| WORK ITEM |
Lines from the first one down to the one containing "(r = .success" in the data below are the only ones needed; please return them exactly, both ends included.
+++++
/-- After an operation of a sequence: `A` holds on Success, `E` otherwise. -/
abbrev Stage (S : Nat → Prop) (s0 : State) (E A : Engine → Eeprom → Prop) (r : TransferOutcome) (u : State) : Prop :=
  (r = .success → On S s0 A u) ∧ (r ≠ .success → On S s0 E u)

/-- An operation of a sequence, its abort path, and what follows it. -/
theorem Closable.orAbort (h : Closable s0.cfg S E) {r : Ran TransferOutcome} {k : State → Ran TransferOutcome}
    (hr : r.All (Stage S s0 E A) (Unchanged S s0)) (hover : ∀ r u, Over S s0 E r u → R r u)
    (hk : ∀ t, On S s0 A t → (k t).All R (Unchanged S s0)) : (r.orFail abort k).All R (Unchanged S s0) :=
  hr.orFail
    (fun e t ht hne => (h.stopWait (s := { t with err := e }) (ht.2 hne)).andThen fun _ u hu =>
      hover e u ⟨hu.1, fun he => absurd he hne⟩)
    fun t ht => hk t (ht.1 rfl)

/-! ### Places in a sequence -/

/-- The engine waits in `q` with nothing pending, the device being as `D` says. -/
abbrev Rests (q : EngineState) (D : Eeprom → Prop) (e : Engine) (d : Eeprom) : Prop :=
  e.es = q ∧ e.act = .none ∧ e.stopp = false ∧ D d

/-- Nothing happens there but the end of a busy period. -/
theorem rests_kept (q : EngineState) {D : Eeprom → Prop} (hD : ∀ d, D d → D (d.withBusy false)) :
    KeptOnBus s0.cfg S (Rests q D) where
  step _ hb hE := by
    obtain ⟨hes, hact, hstop, hd⟩ := hE
    cases hb with
    | start _ h | rstart _ h | txAddr _ h | txData _ h | rxData _ _ h => simp [hact] at h
    | stop _ _ _ h => simp [hstop] at h
    | none => exact ⟨hes, hact, hstop, hd⟩
  mem hb hE x _ := memRead_congr (hb.mem (.inr hE.2.2.1)) x
  ready hE := ⟨hE.1, hE.2.1, hE.2.2.1, hD _ hE.2.2.2⟩
  sampled hE := by simpa [Rests] using hE

/-- The engine has been told the activity `x`, `A` holding before its symbol and `K` after it. -/
abbrev Pending (x : Activity) (A K : Engine → Eeprom → Prop) (e : Engine) (d : Eeprom) : Prop :=
  e.stopp = false ∧ ((e.act = x ∧ A e d) ∨ (e.act = .none ∧ K e d))

/-- `E` does not speak of the busy state or ADDR_SEEN. -/
structure Insensitive (E : Engine → Eeprom → Prop) : Prop where
  ready : ∀ {e d}, E e d → E e (d.withBusy false)
  sampled : ∀ {e d}, E e d → E e.readSr1 d

theorem pending_kept {x : Activity} {A K : Engine → Eeprom → Prop} (hA : Insensitive A) (hK : Insensitive K)
    (hstep : ∀ {e d e' d'}, e.Inv → e.act = x → A e d → BusStep s0.cfg e d e' d' → K e' d') :
    KeptOnBus s0.cfg S (Pending x A K) where
  step hi hb hE := by
    obtain ⟨hstop, ⟨hact, hA⟩ | ⟨hact, hK⟩⟩ := hE
    · exact ⟨hb.stopp hstop, .inr ⟨hb.act, hstep hi hact hA hb⟩⟩
    · cases hb with
      | start _ h | rstart _ h | txAddr _ h | txData _ h | rxData _ _ h => simp [hact] at h
      | stop _ _ _ h => simp [hstop] at h
      | none => exact ⟨hstop, .inr ⟨hact, hK⟩⟩
  mem hb hE x _ := memRead_congr (hb.mem (.inr hE.1)) x
  ready hE := ⟨hE.1, hE.2.imp (fun h => ⟨h.1, hA.ready h.2⟩) fun h => ⟨h.1, hK.ready h.2⟩⟩
  sampled hE := ⟨by simpa using hE.1,
    hE.2.imp (fun h => ⟨by simpa using h.1, hA.sampled h.2⟩) fun h => ⟨by simpa using h.1, hK.sampled h.2⟩⟩

/-! ### Without a STOP -/

/-- No STOP is pending: START, WRADDR, WRBYTE and RDBYTE are accepted so, and ask for none. -/
abbrev NoStop (e : Engine) (_ : Eeprom) : Prop := e.stopp = false

theorem noStop_kept : KeptOnBus s0.cfg S NoStop where
  step _ hb hE := hb.stopp hE
  mem hb hE x _ := memRead_congr (hb.mem (.inr hE)) x
  ready hE := hE
  sampled hE := by simpa [NoStop] using hE

end

section

variable {S : Nat → Prop} {s0 : State} {c : Params}

/-! ### An empty page buffer -/

/-- The page buffer is empty, and no byte that is pending can get into it: STOP, and a read once it has turned round. -/
abbrev BufferEmpty (e : Engine) (d : Eeprom) : Prop :=
  d.pagebuf = [] ∧ e.act ≠ .txData ∧ (e.act = .txAddr → d.first = true)

theorem onStart_pagebuf (a : Answer) {d : Eeprom} (h : d.pagebuf = []) : (d.onStart a).pagebuf = [] := by
  unfold Eeprom.onStart
  split
  · exact h
  · rfl

theorem onByte_first_pagebuf (c : Params) (a : Answer) (b : Byte) {d : Eeprom} (hf : d.first = true) (h : d.pagebuf = []) :
    (d.onByte c a b).2.pagebuf = [] := by
  simp only [Eeprom.onByte, hf, if_true, Eeprom.onAddress]
  split
  · split
    · exact h
    · rfl
  · exact h

theorem onRead_pagebuf (c : Params) (a : Answer) (k : Bool) (d : Eeprom) : (d.onRead c a k).2.pagebuf = d.pagebuf := by
  unfold Eeprom.onRead
  split
  · split <;> rfl
  · rfl

theorem onStop_empty (c : Params) (n : Nat) (a : Answer) {d : Eeprom} (h : d.pagebuf = []) :
    (d.onStop c n a).pagebuf = [] ∧ (d.onStop c n a).mem = d.mem := by
  unfold Eeprom.onStop
  rw [Eeprom.commit_nil n h]
  split
  · exact ⟨h, rfl⟩
  · split
    · exact ⟨rfl, rfl⟩
    · exact ⟨rfl, rfl⟩

theorem empty_kept : Closable s0.cfg S BufferEmpty where
  step hi hb hE := by
    obtain ⟨hp, htx, hfirst⟩ := hE
    refine ⟨?_, by simp [hb.act], by simp [hb.act]⟩
    cases hb with
    | start a | rstart a => exact onStart_pagebuf a hp
    | txAddr a h => exact onByte_first_pagebuf _ a _ (hfirst h) hp
    | txData _ h => exact absurd h htx
    | rxData a => exact (onRead_pagebuf _ a _ _).trans hp
    | stop a n => exact (onStop_empty _ n a hp).1
    | none => exact hp
  mem {e d e' d'} hb hE x _ := by
    cases hb with
    | stop a n => exact memRead_congr (onStop_empty _ n a hE.1).2 x
    | start | rstart | txAddr | txData | rxData | none => exact memRead_congr (by simp) x
  ready hE := hE
  sampled hE := by simpa [BufferEmpty] using hE
  assertStop := ⟨Engine.Inv.assertStop, fun _ hE => by
    unfold Engine.assertStop
    split
    · exact hE
    · split
      · exact ⟨hE.1, by simp, by simp⟩
      · exact hE⟩

theorem empty_setAckMode (k : Bool) : Calls (Engine.setAckMode k) BufferEmpty BufferEmpty :=
  ⟨fun hi => hi.setAckMode k, fun _ hE => by
    unfold Engine.setAckMode
    split
    · exact ⟨hE.1, by simp, by simp⟩
    · exact hE⟩

theorem empty_readDr : Calls Engine.readDr BufferEmpty BufferEmpty := ⟨Engine.Inv.readDr, fun _ hE => hE⟩

theorem empty_readSr2 : Calls Engine.readSr2 BufferEmpty BufferEmpty := ⟨Engine.Inv.readSr2, fun _ hE => by simpa [BufferEmpty] using hE⟩

/-! ### What a STOP stores -/

/-- A write of the pairs `ps` stores them all, and none outside `S`: it does not cross a page boundary (R76, R79). -/
abbrev Within (c : Params) (S : Nat → Prop) (ps : List (Nat × Byte)) : Prop :=
  (∀ p ∈ ps, S p.1) ∧ crossesPage c ps = false
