-- ==== Sys2Proof/Machine/Keyboard.lean ====
section
/-! DEFINITION. `KBD` (43_action_dispatcher.md R141) and the shape it shares with `CONS`: one emission on Press or
Release, a down and an up on Trigger (45_main_loop.md R182). -/

namespace Sys2Proof.Machine

/-- One cycle of a dispatch of one down and one up transaction (R182): `ACT` emits `down` or `up` by the event, and a
Trigger's `up` follows in `ACT2` with nothing between. -/
def pulseDispatch (down up : PortEvent) (s : State) : Host.Outcome State Fault Refusal :=
  match s.ph, s.ev with
  | .act, .press => .next ((s.log down).goto .done)
  | .act, .release => .next ((s.log up).goto .done)
  | .act, .trigger => .next ((s.log down).goto .act2)
  | .act2, .trigger => .next ((s.log up).goto .done)
  | .act2, _ => .fault .noSuchDispatchRow
  | .mDown, _ | .mW1, _ | .mUp, _ | .mW2, _ => .fault .noSuchDispatchRow
  | _, _ => .fault .notDispatching

/-- `KBD m, c`: key-down and key-up with the stored modifier and code, whole (R144, R145, R147, R157). -/
def execKbd (modifier primaryCode : Byte) (s : State) : Host.Outcome State Fault Refusal :=
  pulseDispatch (.kd modifier primaryCode) (.ku modifier primaryCode) s

end Sys2Proof.Machine
end

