/-! The Feedback Coordinator and the end of an iteration (44_feedback_coordinator.md, 45_main_loop.md R185, R186) -/

/-- R169: `FEED` sets each signalled channel to the maximum, lets each other one above the floor fall by one, and
pushes the three new levels once. Nothing else changes. -/
def Obligations.FeedSetsDecaysAndPushes : Prop :=
  ∀ s : State, rstNow s = false → s.ph = .feed →
    ∃ fb : Vector Byte Config.nFb,
      (∀ c : Fin Config.nFb,
        (s.sig[c] = true → fb[c] = Config.fbMax) ∧
        (s.sig[c] = false → Config.fbFloor.toNat < s.fb[c].toNat → fb[c].toNat = s.fb[c].toNat - 1) ∧
        (s.sig[c] = false → s.fb[c].toNat ≤ Config.fbFloor.toNat → fb[c] = s.fb[c])) ∧
      step s = .next { s with
        ph := .endDly
        fb := fb
        rstScript := s.rstScript.tail
        trace := s.trace ++ [.led fb[0] fb[1] fb[2]] }

/-- R170 (R167's floor is an inference of the spec): over any iterations in which the channel's key reads released,
whatever the other inputs do and whether or not the first of them is the falling edge, the level falls by exactly one
per iteration and never below the floor; over iterations in which it reads pressed it is the maximum. -/
def Obligations.DecayIsOnePerIterationDownToTheFloor : Prop :=
  ∀ (desc : Vector Instr Config.nSlots) (last : Vector Bool Config.nKeys) (fb : Vector Byte Config.nFb)
    (c : Fin Config.nFb) (xs : List IterationInput),
    ((∀ x ∈ xs, x.keys[channelKey c] = false) → Config.fbFloor ≤ fb[c] →
      (iterationsFb desc last fb xs)[c].toNat = Nat.max (fb[c].toNat - xs.length) Config.fbFloor.toNat) ∧
    ((∀ x ∈ xs, x.keys[channelKey c] = true) → xs ≠ [] → (iterationsFb desc last fb xs)[c] = Config.fbMax)

/-- R186: `WDR` refreshes the watchdog, clears `SIG` and `SL`, and the next iteration begins. Before it `END_DLY` waits
`T_LOOP` (R185; this order is also the spec's decision D20); if that is 0 it takes no cycle (R262, decision D24): the
cycle that finds the engine in it is `WDR`'s (how the model has it, log 1). -/
def Obligations.IterationEndsWithDelayAndRefresh : Prop :=
  ∀ s : State, NoReset s →
    (s.ph = .endDly → s.dly = 0 → Config.tLoop = 0 → step s = step { s with ph := .wdr }) ∧
    (s.ph = .endDly → s.dly = 0 → 0 < Config.tLoop →
      ∃ j, runFor j s = .next { s with
        ph := .wdr
        trace := s.trace ++ [.dly Config.tLoop] }) ∧
    (s.ph = .wdr → step s = .next { s with
      ph := .scan
      sl := 0
      sig := #v[false, false, false]
      trace := s.trace ++ [.wdr] })

/-! Iterations and runs (45_main_loop.md R178) -/

/-- One iteration: from its first `SCAN` the phases run the loop body of R178 against any environment and come back to
the first `SCAN`, with the program's trace, `LAST` and `FB`; the table, the store and the error state are as before.
-/
def Obligations.IterationPhasesRunTheProgram : Prop :=
  ∀ (s : State) (x : IterationInput) (rest : List Bool), NoReset s → s.ph = .scan → s.sl = 0 →
    s.sig = #v[false, false, false] → s.dly = 0 → s.pinScript = x.answers ++ rest →
    ∃ k cp ev m, 0 < k ∧ runFor k s = .next { s with
      cp := cp
      ev := ev
      mi := m
      last := iterationLast s.desc s.last x.keys
      fb := iterationFb s.desc s.last x.keys s.fb
      pinScript := rest
      trace := s.trace ++ iterationTrace s.desc s.last s.fb x }

/-- R178: the whole engine from reset, with Key1 released at the gate and six legal records in the store: the gate
sample, the load, and then iteration after iteration, as many as the environment answers. -/
def Obligations.EngineRunsItsProgram : Prop :=
  ∀ (m : Memory) (tab : Vector Instr Config.nSlots) (xs : List IterationInput),
    (∀ i : Fin Config.nSlots, tab[i].wellFormed = true ∧ HoldsRecord m i tab[i]) →
    ∃ k t, runFor k { State.reset with store := m, pinScript := false :: xs.flatMap IterationInput.answers } = .next t ∧
      t.ph = .scan ∧ t.sl = 0 ∧ t.desc = tab ∧ t.pinScript = [] ∧ t.cfgErr = false ∧
      t.last = iterationsLast tab #v[false, false, false, false] xs ∧
      t.fb = iterationsFb tab #v[false, false, false, false] #v[Config.fbFloor, Config.fbFloor, Config.fbFloor] xs ∧
      t.trace = [.sp .key1 false] ++ loadTrace tab ++
        iterationsTrace tab #v[false, false, false, false] #v[Config.fbFloor, Config.fbFloor, Config.fbFloor] xs

/-- R113, R114, R126: an iteration with no edge and no detent emits nothing: five samples, the push, the delay, the
refresh. -/
def Obligations.IterationWithoutEdgesEmitsNothing : Prop :=
  ∀ (desc : Vector Instr Config.nSlots) (last : Vector Bool Config.nKeys) (fb : Vector Byte Config.nFb),
    iterationTrace desc last fb ⟨last, none⟩ =
      [.sp .key1 last[0], .sp .key2 last[1], .sp .key3 last[2], .sp .encSw last[3], .sp .encA false,
        ledEvent (iterationFb desc last last fb)] ++ delayTrace Config.tLoop ++ [.wdr] ∧
    iterationLast desc last last = last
+++++
| OUTPUT OF THE TASK |
/-- After an operation of a sequence: `A` holds on Success, `E` otherwise. -/
abbrev Stage (S : Nat → Prop) (s0 : State) (E A : Engine → Eeprom → Prop) (r : TransferOutcome) (u : State) : Prop :=
  (r = .success → On S s0 A u) ∧ (r ≠ .success → On S s0 E u)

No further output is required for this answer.